After positioning and fixing the optical probe, the NIRO 300 was initialized and the measurements started. The NIRO 300 data were collected at a rate of 6 Hz and transferred on-line to a computer. The occlusions were considered unsatisfactory if artifact movements were recorded, in which case initialization and occlusions were repeated in stable conditions.
NIRS and Venous Occlusion to Calculate Blood Flow
Automatic rapid cuff inflation (30 to 40 mmHg for 10 seconds) on the thigh proved essential to obtain a venous occlusion, adapting the method already applied to adults.15
During venous occlusion, hemoglobin flow (Hb flow) equates to the rate of tissue Hb accumulation during the initial part of the occlusion. The Hb flow was calculated, according to Wardle and Weindling,8 from the slope of tHb (Hb flow=∫ΔtHb dt) during the first 3 seconds of the occlusion. Calf BF was calculated by dividing Hb flow by Hb concentration (μM) established from a heel-prick sample.
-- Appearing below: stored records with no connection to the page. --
/-- Settles O29: a raised fault keeps every register and is no completion. -/
theorem registersHaveNamedWriters : Obligations.RegistersHaveNamedWriters := by
  intro i s t h
  obtain ⟨f, -, rfl⟩ | hc := exec_cases h
  · exact ⟨fun r hr => absurd rfl hr, fun _ _ hrun => by simp at hrun⟩
  · exact ⟨fun r => hc.register_writer, fun hi _ _ => hc.flag_value hi⟩

/-- Settles O1. -/
theorem resetStateValues : Obligations.ResetStateValues := by
  refine ⟨fun x => ?_, fun a => rfl, rfl, rfl, rfl, rfl, rfl, rfl, Framebuffer.get_blank, rfl, rfl, rfl, rfl⟩
  simp [State.getV, State.reset]

/-- Settles O2: store and stack are empty, and the status is running. -/
theorem resetMeetsInvariant : Obligations.ResetMeetsInvariant where
  memCanonical := rfl
  stackDepth := by decide
  stackEntries := by simp [State.reset]
  pcBound := by decide
  programDecoded := by simp [State.reset]
  boundsFault := by simp [State.reset]
  faultedFrame := by simp [State.reset]

end Sys2Proof.Machine

/-! Data memory and the instruction store (20_memory.md): the access past 0xFFF that faults before any change, the
store that nothing writes, and the word that loading puts into it. -/

namespace Sys2Proof.Machine

/-! ### An access past 0xFFF under `MEM_ADDR_OVERFLOW = fault` (R52, R53) -/

/-- An instruction that may not touch its bytes raises MemoryBounds at the first address past 0xFFF. -/
theorem State.withAddrs_of_not_canTouch {s : State} {n : Nat} (h : ¬ s.CanTouch n) (effect : List Addr → State) :
    s.withAddrs n effect = .next (s.raise (.memoryBounds 4096)) := by
  rw [State.withAddrs_eq]
  exact if_neg h

/-- No access, no overflow: the 12-bit I itself is inside data memory. -/
theorem State.canTouch_zero (s : State) : s.CanTouch 0 := .inr s.i.isLt.le

/-- The four instructions that touch memory check their addresses first; every other one touches no byte. -/
theorem exec_of_not_canTouch {i : Instr} {s : State} (h : ¬ s.CanTouch i.touches) :
    exec i s = .next (s.raise (.memoryBounds 4096)) := by
  cases i with
  | storeBCD | dumpRegistersToMemory | loadRegistersFromMemory | drawSprite =>
    exact State.withAddrs_of_not_canTouch h _
  | _ => exact absurd s.canTouch_zero h

/-- Settles O25: past 0xFFF under `fault` the instruction may not touch its bytes. -/
theorem boundsFaultChangesNothing : Obligations.BoundsFaultChangesNothing := by
  intro i s hmode hpast
  refine exec_of_not_canTouch ?_
  rintro (hwrap | hinside)
  · simp [hmode] at hwrap
  · exact absurd hinside (Nat.not_le_of_lt hpast)

/-! ### Nothing writes the instruction store (R54, R62) -/

variable {s t : State} {i : Instr}

theorem State.Effect.program_eq (h : s.Effect i t) : t.program = s.program := by
  obtain ⟨f, -, rfl⟩ | hc := h
  · rfl
  · exact hc.program_eq

theorem State.Effect.params_eq (h : s.Effect i t) : t.params = s.params := by
  obtain ⟨f, -, rfl⟩ | hc := h
  · rfl
  · exact hc.params_eq

@[simp] theorem State.finish_program (s : State) : s.finish.program = s.program := by
  cases h : s.status with
  | running => rw [finish_of_running h, State.decay_program]
  | faulted k => rw [finish_of_faulted h]

theorem step_program_eq (h : step s = .next t) : t.program = s.program := by
  obtain ⟨-, ⟨-, rfl⟩ | ⟨d, u, -, he, rfl⟩⟩ := step_cases h
  · rfl
  · rw [State.finish_program, (exec_cases he).program_eq, State.begin_program]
SvO2 was calculated during the first 3 seconds of venous occlusion according to Yoxall and Weindling:9 SvO2=Δ[O2Hb]/Δ[tHb], that is, the change in O2Hb concentration divided by the change in tHb during the interval used to calculate the blood flows. Initial occlusion artifacts caused by the abrupt inflation of the blood pressure cuff were rare.16 DO2 and VO2 were calculated as follows: DO2=BF × Hb × 4 × SaO2 and VO2=BF × Hb × 4 × (SaO2−SvO2), where 4 corresponds to the molar ratio due to 4 moles of oxygen being carried by each mole of Hb. FOE was calculated as the ratio VO2/DO2=(SaO2−SvO2)/SaO2.
NIRS and Arterial Occlusion to Calculate VO2
The cuff was inflated rapidly on the thigh to 100 mmHg for 30 to 40 seconds to obtain an arterial occlusion; VO2 was calculated from the rate at which O2Hb changes to HHb during the first 3 seconds=∫ΔO2Hb dt.10, 17 The interval between occlusions was set at 5 minutes to ensure a sufficient recovery period.
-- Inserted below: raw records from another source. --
-- ==== Sys2Proof/Machine/Network.lean ====
section
/-!
DEFINITION. The barrier networks, armed operations and transfers (R85 to R90, R115, R116, R264, R270, R370 to R377).
-/
namespace Sys2Proof.Machine

/-! ## Handles (R85) and jobs (R371) -/

/-- Number in its package of the core that bits 32:11 of a handle name. -/
def destCore (dest : Nat) : Nat := bits dest 8 7 * 96 + bits dest 6 2 * 4 + bits dest 1 0
def destPkg (dest : Nat) : Nat := dest / 2 ^ 9
/-- Bits 32:11 of a handle that names core `k` of package `pkg`. -/
def mkDest (pkg k : Nat) : Nat := pkg * 2 ^ 9 + k / 96 * 2 ^ 7 + k % 96 / 4 * 4 + k % 4

/-- What bits 32:11 name for a handle used on core `k`: with REMOTE clear, that core itself. -/
def handleDest (k h : Nat) : Nat := if h.testBit 33 then bits h 32 11 else mkDest Config.pkgpos k

/-- The packages that a context of this tag reaches. -/
def jobPkgs (s : State) (tag : Nat) : List Nat :=
  match s.net.jobs.find? fun j => j.1 == tag with
  | some j => j.2.pkgs
  | none => [Config.pkgpos]

/-- The job tag of a core's crew; 0 for none. -/
def coreTag (s : State) (k : Nat) : Nat :=
  match (s.coreAt k).crew with
  | none => 0
  | some c => ((s.ctx? c.ctx).map (·.job)).getD 0

/-- Whether R87 drops an arrival or a transfer with this handle. -/
def dropped (s : State) (k h : Nat) : Bool :=
  let d := handleDest k h
  bits h 63 34 != 0 || 24 ≤ bits d 6 2 || !(jobPkgs s (coreTag s k)).contains (destPkg d) ||
    (destPkg d == Config.pkgpos && (s.coreAt (destCore d)).out)

/-- The smallest scope that holds two cores of the package. -/
def scopeOf (a b : Nat) : Nat := if a = b then 1 else if quadOf a = quadOf b then 2 else if dieOf a = dieOf b then 3 else 4

/-! ## Objects -/

/-- Writes a status into an object whose ERR is 0 (R377). -/
def State.setErr (s : State) (k id err : Nat) : State :=
  let c := s.coreAt k
  let o := c.obj id
  if objErr o ≠ 0 then s else s.putCore (c.setObj id (mkObj (objPhase o) err (objExpect o) (objArrive o)))

/-! ## Packets to other packages (R367, R369) -/

/-- Ports in service. -/
def State.inService (s : State) : List Nat := (s.net.ports.filter (·.2.service)).map (·.1)

/-- The port toward a package for a tag: of the links in service that lead to packages of the tag's set, a direct one, else the firmware's route; `none` without one (R369, R371). -/
def routePort (s : State) (tag pkg : Nat) : Option Nat :=
  let set := jobPkgs s tag
  let ok (p : Nat) : Bool := (Tab.get Port.reset s.net.ports p).service && set.contains (Tab.get Port.reset s.net.ports p).neighbour
  if !set.contains pkg then none else
  match s.net.ports.find? fun p => ok p.1 && p.2.neighbour == pkg with
  | some p => some p.1
  | none => let q := Config.nextHop set s.inService pkg; if ok q then some q else none

/-- The channel of data packets toward a package: the route's dateline class (R368). -/
def dataVc (s : State) (tag pkg : Nat) : Nat := Config.dateClass (jobPkgs s tag) s.inService pkg % 4

/-- The next SEQ of a flow, and the state after taking it. -/
def takeSeq (s : State) (key : Nat × Nat × Nat) : Nat × State :=
  let n := ((s.net.seqs.find? fun x => x.1 == key).map (·.2)).getD 0
  (n, { s with net := { s.net with seqs := s.net.seqs.filter (fun x => x.1 != key) ++ [(key, (n + 1) % 2 ^ 16)] } })

/-- Bytes of a packet: its header flit and payload flits (R366, R399). -/
def recBytes (p : Packet) : Nat := 64 * (1 + (p.payload.length + 63) / 64)

/-- Whether a marker carries nothing but a switch time. -/
def bareMarker (p : Packet) : Bool := p.acc == 0 && !p.count && p.obj == 0 && p.local?.isNone && !p.last && p.ctag == 0 && p.status == 0

/-- PARAM's bytes: of a gang marker its switch time in the low 8, the rest zero (R397); of any other packet the manual gives no layout (log entry 9). -/
def paramOf (p : Packet) : List Byte := if p.kind = 5 ∧ bareMarker p then toBytes 8 p.off else Config.paramBytes p

/-- A packet's header flit, the CRC included (R367). -/
def headerFlit (p : Packet) : List Byte :=
  let h := toBytes 2 p.tag ++ toBytes 1 p.kind ++ toBytes 1 p.vc ++ toBytes 4 p.dest ++ toBytes 4 p.src ++ toBytes 2 p.payload.length ++ toBytes 2 p.seq ++
    padTo 32 ((paramOf p).take 32) ++ List.replicate 12 0
  h ++ toBytes 4 (Config.crc32 (h ++ p.payload)).toNat

/-- A packet's record (R399). -/
def packetRecord (p : Packet) : List Byte := headerFlit p ++ padTo ((p.payload.length + 63) / 64 * 64) p.payload

/-- JCAP of a job (R372). -/
def State.jcap (s : State) (tag : Nat) : Nat := ((s.net.jobs.find? fun j => j.1 == tag).map (·.2.jcap)).getD 16384

/-- Whether the next router holds credits for a packet's channel and job (R368, R372). -/
def State.canEmit (s : State) (port : Nat) (p : Packet) : Bool :=
  let l := (Tab.get Port.reset s.net.ports port).ahead.filter fun a => a.1 == p.vc
  (l.map (·.2.2)).sum + recBytes p ≤ 32768 && ((l.filter fun a => a.2.1 == p.tag).map (·.2.2)).sum + recBytes p ≤ s.jcap p.tag

/-- Puts a packet on an output link. -/
def putOut (s : State) (port : Nat) (p : Packet) : State :=
  let x := Tab.get Port.reset s.net.ports port
  { s with net := { s.net with ports := Tab.set Port.reset s.net.ports port { x with out := x.out ++ [p], ahead := x.ahead ++ [(p.vc, p.tag, recBytes p)] } } }

/-- The firmware counts a discarded packet (R367). -/
def State.discardPacket (s : State) : State := { s with net := { s.net with discards := s.net.discards + 1 } }

/-- The packets of the injection port go out in the order they were handed over, each where its route and the next router's credits allow; one that waits keeps those of its job and
channel behind it. `held`: port, channel and tag of those that wait. Without a route a packet is lost (R369). -/
def flushOut : List Packet → List (Nat × Nat × Nat) → State → List Packet × State
  | [], _, s => ([], s)
  | p :: l, held, s =>
    match routePort s p.tag (destPkg p.dest) with
    | none => flushOut l held s.discardPacket
    | some q =>
      if held.contains (q, p.vc, p.tag) || !s.canEmit q p then
        let r := flushOut l ((q, p.vc, p.tag) :: held) s
        (p :: r.1, r.2)
      else flushOut l held (putOut s q p)

/-- What can leave the injection port leaves it. -/
def State.flush (s : State) : State :=
  let r := flushOut s.net.wait [] s
  { r.2 with net := { r.2.net with wait := r.1 } }

/-- Hands a packet to the router. -/
def State.inject (s : State) (p : Packet) : State := ({ s with net := { s.net with wait := s.net.wait ++ [p] } } : State).flush

/-! ## Capture by easy-all (R395 to R401, R405) -/

/-- The job of this tag is being switched out. -/
def State.switchingTag (s : State) (tag : Nat) : Bool := s.gang.state == 2 && s.gang.gtag == tag && tag != 0

/-- The parked entry of a tag. -/
def Gang.parked? (g : Gang) (tag : Nat) : Option (Nat × Park) := g.park.find? fun p => p.2.tag == tag && p.2.state != 0

/-- The timers of a tag's transfers and collectives stand still (R395). -/
def State.timersStop (s : State) (tag : Nat) : Bool := tag != 0 && (s.switchingTag tag || (s.gang.parked? tag).isSome)

/-- Collectives of the switched job: frozen ones, and those that its cores still hold. -/
def State.frozenAll (s : State) : List Frozen :=
  s.gang.frozen ++ (s.cores.filter fun c => coreTag s c.id == s.gang.gtag).flatMap fun c => c.colls.map fun k => ⟨c.id, k⟩

/-- Whether a record of `n` bytes still fits in the basin (R401, R405). -/
def State.basinFits (s : State) (n : Nat) : Bool :=
  0x1000 + 256 * s.frozenAll.length + ((s.gang.caps.flatMap (·.2)).map recBytes).sum + n ≤ s.gang.osize * 0x10000

/-- Raises vector 4 (R393). -/
def State.gangInterrupt (s : State) : State := s.interrupt 0 4

/-- Marks a job's saved state corrupt: at its completion while it is switched out, at once while it is parked (R405). -/
def State.markCorrupt (s : State) (tag cause : Nat) : State :=
  match s.gang.parked? tag with
  | some (i, p) =>
    let s1 := if p.cause = 0 then s.setMemBytes (p.base + 4) [2, BitVec.ofNat 8 cause] else s
    let q := { p with state := 6, cause := if p.cause = 0 then cause else p.cause }
    let g := { s1.gang with park := Tab.set Park.reset s1.gang.park i q }
    let mine := g.gtag == tag
    let s2 : State := { s1 with gang := { g with cause := if mine then q.cause else g.cause, state := if mine then 6 else g.state } }
    if p.state = 6 then s2 else s2.gangInterrupt
  | none => if s.gang.gtag = tag ∧ s.gang.cause = 0 then { s with gang := { s.gang with cause := cause } } else s

/-- Counts a late packet of a job, saturating (R393, R405). -/
def State.countLate (s : State) (tag : Nat) : State :=
  let g := s.gang
  { s with gang := { g with
      late := if g.gtag = tag then min 65535 (g.late + 1) else g.late
      park := g.park.map fun p => if p.2.tag = tag ∧ p.2.state ≠ 0 then (p.1, { p.2 with late := min 65535 (p.2.late + 1) }) else p } }

/-- A packet goes into the basin at a port, or is dropped with CAUSE 4 (R398, R405). -/
def State.capture (s : State) (port : Nat) (p : Packet) : State :=
  if s.basinFits (recBytes p) then { s with gang := { s.gang with caps := Tab.set [] s.gang.caps port (Tab.get [] s.gang.caps port ++ [p]) } }
  else (s.countLate p.tag).markCorrupt p.tag 4

/-- Sends a packet of this package, numbered in its flow; the caller has found a route. What a core of a job that is switched out hands over is captured at port 32. -/
def sendPacket (s : State) (p : Packet) : State :=
  let (n, s) := takeSeq s (p.src, p.dest, p.vc)
  let p := { p with seq := n }
  if s.switchingTag p.tag then s.capture 32 p else s.inject p

/-- A packet with everything but its kind, addresses and channel clear. -/
def Packet.blank (tag kind vc dest src : Nat) : Packet :=
  ⟨tag, kind, vc, dest, src, 0, 0, 0, false, 0, none, false, 0, 0, false, []⟩

/-! ## Transfers (R115, R116, R374) -/

/-- An operand block of SENDT taken apart. -/
structure Block where
  target : Nat
  doff   : Nat
  dpitch : Nat
  soff   : Nat
  spitch : Nat
  rows   : Nat
  rbytes : Nat
  acc    : Nat
  count  : Bool
  rsv    : Bool
  local? : Option Nat
  deriving DecidableEq, Repr

/-- The fields of a block. Bits that R115's table gives no field, and COUNT above 1, count as reserved ones (log entry 104). -/
def parseBlock (b : List Byte) : Block :=
  let d := field b 8 8
  let r := field b 16 8
  let sh := field b 24 8
  let l := field b 40 8
  let rb := bits sh 15 0
  { target := field b 0 8
    doff := bits d 20 0
    dpitch := if bits d 47 32 = 0 then rb else bits d 47 32
    soff := bits r 20 0
    spitch := if bits r 47 32 = 0 then rb else bits r 47 32
    rows := bits sh 31 16
    rbytes := rb
    acc := field b 32 1
    count := (field b 33 1).testBit 0
    rsv := bits d 31 21 != 0 || bits d 63 48 != 0 || bits r 31 21 != 0 || bits r 63 48 != 0 || bits sh 63 32 != 0 ||
      1 < field b 33 1 || field b 34 6 != 0 || bits l 14 11 != 0 || bits l 63 16 != 0
    local? := if l.testBit 15 then some (bits l 10 0) else none }

/-- Bytes of one element of a transfer (R115); 1 for a plain write without COUNT, for which the manual gives none (log entry 105). -/
def Block.esize (b : Block) : Nat := if b.acc = 2 then 2 else if b.acc = 0 ∧ ¬b.count then 1 else 4

/-- Whether a block's fields let it be sent (R116), its target aside. -/
def Block.ok (b : Block) : Bool :=
  !b.rsv && b.acc ≤ 3 && b.rbytes % b.esize == 0 &&
    (b.rows == 0 || b.rbytes == 0 ||
      ((b.rows - 1) * b.dpitch + b.rbytes + b.doff ≤ Config.scratchBytes && (b.rows - 1) * b.spitch + b.rbytes + b.soff ≤ Config.scratchBytes))

/-- Source and destination offsets of a block's elements, in the order of R106. -/
def Block.elems (b : Block) : List (Nat × Nat) :=
  (List.range b.rows).flatMap fun r => (List.range (b.rbytes / b.esize)).map fun k =>
    (b.soff + r * b.spitch + k * b.esize, b.doff + r * b.dpitch + k * b.esize)

/-- Whether the block moves nothing. -/
def Block.empty (b : Block) : Bool := b.rows == 0 || b.rbytes == 0

/-- The packets of a transfer to another package (R374): at most 4,096 bytes of one row each. -/
def Block.packets (b : Block) (base : Packet) (read : Nat → Byte) (id : Nat) : List Packet :=
  let per := 4096 / b.esize * b.esize
  let rows := (List.range b.rows).flatMap fun r => (List.range ((b.rbytes + per - 1) / per)).map fun k =>
    let off := k * per
    let n := min per (b.rbytes - off)
    { base with off := b.doff + r * b.dpitch + off, ctag := id, payload := (List.range n).map fun j => read (b.soff + r * b.spitch + off + j) }
  rows.dropLast ++ (rows.getLast?.map fun p => { p with last := true }).toList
A typical time course of the O2Hb and HHb changes of a newborn calf during three venous occlusions followed by three arterial occlusions is shown in Figure 1. Venous occlusion caused an increase in O2Hb and HHb; arterial occlusion caused a decrease in O2Hb and an increase in HHb.
Few measurements were rejected due to movement artifacts or for other technical reasons (rejections ranged from 0 to 3, on both arterial and venous occlusions).
μM O2/100 ml/minute is comparable with ml O2/kg/minute,19 assuming that a mole of a gas, at body temperature and sea level, corresponds to a 25.4 l (Avogadro's law); and 1 kg corresponds to 1000 ml, assuming a muscle density of 1.06 g/ml.20
Data Analysis and Statistics
All parameters were checked for normal distribution using the Kolmogorov–Smirnov test procedure. Data are presented as mean±SD. Least square regression analysis was used to study the relationship between foot PI and calf BF, DO2, FOE, and VO2. Correlation analysis was performed using the Pearson's correlation coefficient, given the normal distribution of our data. A p-value <0.05 was considered statistically significant. The statistical analysis was performed using the Epi Info program21 and Excel for Windows XP.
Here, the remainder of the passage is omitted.